-- ==== Sys2Proof/Laws/KeptEnvelope.lean ====
section
/-! SUPPORT. What the functions of Machine/Envelope.lean keep: the queue of commands, and the memories or their canonical form. -/

set_option linter.all false

namespace Sys2Proof
namespace Machine

@[simp] theorem withCu_mem (s : State) (f : Cu → Cu) : (withCu s f).mem = s.mem := by
  unfold withCu
  simp
@[simp] theorem withCu_pending (s : State) (f : Cu → Cu) : (withCu s f).pending = s.pending := by
  unfold withCu
  simp

@[simp] theorem setRoster_mem (s : State) (m : Nat) (e : RosterEntry) : (setRoster s m e).mem = s.mem := by
  unfold setRoster
  simp
@[simp] theorem setRoster_pending (s : State) (m : Nat) (e : RosterEntry) : (setRoster s m e).pending = s.pending := by
  unfold setRoster
  simp

@[simp] theorem drawNonce_mem (s : State) : (drawNonce s).2.mem = s.mem := by
  unfold drawNonce
  simp
@[simp] theorem drawNonce_pending (s : State) : (drawNonce s).2.pending = s.pending := by
  unfold drawNonce
  simp

@[simp] theorem datkSign_mem (s : State) (l : List (Nat × Nat)) (ctx : String) : (datkSign s l ctx).2.mem = s.mem := by
  unfold datkSign
  simp
@[simp] theorem datkSign_pending (s : State) (l : List (Nat × Nat)) (ctx : String) : (datkSign s l ctx).2.pending = s.pending := by
  unfold datkSign
  simp

@[simp] theorem signCert_mem (s : State) (c : Cert) : (signCert s c).2.mem = s.mem := by
  unfold signCert
  simp
@[simp] theorem signCert_pending (s : State) (c : Cert) : (signCert s c).2.pending = s.pending := by
  unfold signCert
  simp

@[simp] theorem queueEnv_mem (s : State) (e : EnvOut) : (queueEnv s e).mem = s.mem := by
  unfold queueEnv
  simp
@[simp] theorem queueEnv_pending (s : State) (e : EnvOut) : (queueEnv s e).pending = s.pending := by
  unfold queueEnv
  simp

@[simp] theorem putEnv_mem (s : State) (e : EnvOut) (path : Option (Bool × Nat)) : (putEnv s e path).mem = s.mem := by
  unfold putEnv
  dsimp only
  repeat' split
  all_goals simp
@[simp] theorem putEnv_pending (s : State) (e : EnvOut) (path : Option (Bool × Nat)) : (putEnv s e path).pending = s.pending := by
  unfold putEnv
  dsimp only
  repeat' split
  all_goals simp

@[simp] theorem sendPlain_mem (s : State) (e : EnvOut) : (sendPlain s e).mem = s.mem := by
  unfold sendPlain
  split <;> simp
@[simp] theorem sendPlain_pending (s : State) (e : EnvOut) : (sendPlain s e).pending = s.pending := by
  unfold sendPlain
  split <;> simp

@[simp] theorem sendHello_mem (s : State) (m : Nat) (h : Shake) : (sendHello s m h).mem = s.mem := by
  unfold sendHello
  simp
@[simp] theorem sendHello_pending (s : State) (m : Nat) (h : Shake) : (sendHello s m h).pending = s.pending := by
  unfold sendHello
  simp

@[simp] theorem startShake_mem (s : State) (m : Nat) : (startShake s m).mem = s.mem := by
  unfold startShake
  repeat' split
  all_goals simp
@[simp] theorem startShake_pending (s : State) (m : Nat) : (startShake s m).pending = s.pending := by
  unfold startShake
  repeat' split
  all_goals simp

@[simp] theorem storePair_mem (s : State) (m : Nat) (id : BitVec 32) (key : Key256) : (storePair s m id key).mem = s.mem := by
  unfold storePair
  simp
@[simp] theorem storePair_pending (s : State) (m : Nat) (id : BitVec 32) (key : Key256) : (storePair s m id key).pending = s.pending := by
  unfold storePair
  simp

@[simp] theorem dropPair_mem (s : State) (m : Nat) : (dropPair s m).mem = s.mem := by
  unfold dropPair
  simp
@[simp] theorem dropPair_pending (s : State) (m : Nat) : (dropPair s m).pending = s.pending := by
  unfold dropPair
  simp
theorem sendSealed_some {s t : State} {e : EnvOut} (h : sendSealed s e = some t) :
    t.mem = s.mem ∧ t.pending = s.pending := by
  unfold sendSealed at h
  split at h
  · split at h
    · cases h
    · injection h with h; subst h; split <;> simp
  · cases h

@[simp] theorem sendTo_mem (s : State) (e : EnvOut) : (sendTo s e).mem = s.mem := by
  unfold sendTo
  split
  · rfl
  · split
    · simp
    · dsimp only
      split
      · rename_i h
        rw [(sendSealed_some h).1]
        split <;> simp
      · split <;> simp
@[simp] theorem sendTo_pending (s : State) (e : EnvOut) : (sendTo s e).pending = s.pending := by
  unfold sendTo
  split
  · rfl
  · split
    · simp
    · dsimp only
      split
      · rename_i h
        rw [(sendSealed_some h).2]
        split <;> simp
      · split <;> simp

@[simp] theorem sendEnv_mem (s : State) (kind dst : Nat) (body : List (Nat × Nat)) : (sendEnv s kind dst body).mem = s.mem := by
  unfold sendEnv
  simp
@[simp] theorem sendEnv_pending (s : State) (kind dst : Nat) (body : List (Nat × Nat)) : (sendEnv s kind dst body).pending = s.pending := by
  unfold sendEnv
  simp

@[simp] theorem drainOut_mem (s : State) : (drainOut s).mem = s.mem := by
  unfold drainOut
  refine (foldl_mem _ (fun s e => ?_) _ _).trans (by simp)
  split
  · simp
  · split
    · rename_i h; exact (sendSealed_some h).1
    · simp
@[simp] theorem drainOut_pending (s : State) : (drainOut s).pending = s.pending := by
  unfold drainOut
  refine (foldl_pending _ (fun s e => ?_) _ _).trans (by simp)
  split
  · simp
  · split
    · rename_i h; exact (sendSealed_some h).2
    · simp

@[simp] theorem outHead_mem (s : State) (head : Nat) : (outHead s head).mem = s.mem := by
  unfold outHead
  simp
@[simp] theorem outHead_pending (s : State) (head : Nat) : (outHead s head).pending = s.pending := by
  unfold outHead
  simp

@[simp] theorem execOutRingHeadWrite_keeps (head : BitVec 12) (s : State)  : Keeps s (execOutRingHeadWrite head s) := by
  unfold execOutRingHeadWrite
  simp

@[simp] theorem inTail_mem (s : State) (tail : Nat) : (inTail s tail).mem = s.mem := by
  unfold inTail
  simp
@[simp] theorem inTail_pending (s : State) (tail : Nat) : (inTail s tail).pending = s.pending := by
  unfold inTail
  simp

@[simp] theorem execInRingTailWrite_keeps (tail : BitVec 12) (s : State)  : Keeps s (execInRingTailWrite tail s) := by
  unfold execInRingTailWrite
  simp

@[simp] theorem rewatch_mem (s : State) : (rewatch s).mem = s.mem := by
  unfold rewatch
  simp
@[simp] theorem rewatch_pending (s : State) : (rewatch s).pending = s.pending := by
  unfold rewatch
  simp

@[simp] theorem sendAround_mem (s : State) (kind : Nat) (body : List (Nat × Nat)) (but : Nat) : (sendAround s kind body but).mem = s.mem := by
  unfold sendAround
  simp [foldl_mem]
@[simp] theorem sendAround_pending (s : State) (kind : Nat) (body : List (Nat × Nat)) (but : Nat) : (sendAround s kind body but).pending = s.pending := by
  unfold sendAround
  simp [foldl_pending]

@[simp] theorem submitIntern_mem (s : State) (rn : Nat) (job : Option Job) : (submitIntern s rn job).mem = s.mem := by
  unfold submitIntern
  split <;> simp
@[simp] theorem submitIntern_pending (s : State) (rn : Nat) (job : Option Job) : (submitIntern s rn job).pending = s.pending := by
  unfold submitIntern
  split <;> simp

@[simp] theorem execInternalOrderResubmit_keeps (s : State)  : Keeps s (execInternalOrderResubmit s) := by
  unfold execInternalOrderResubmit
  dsimp only
  repeat' split
  all_goals simp (maxDischargeDepth := 60) +contextual [foldl_wf, foldl_pending, *]

end Machine
end Sys2Proof
end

======

▶ **Exercise details**
Word for word, quote the lines from the line containing "all_goals simp (maxDischargeDepth" through the end of the material, both included, and nothing else.

▶ **Solution for this task**
  all_goals simp (maxDischargeDepth := 60) +contextual [foldl_wf, foldl_pending, *]

end Machine
end Sys2Proof
end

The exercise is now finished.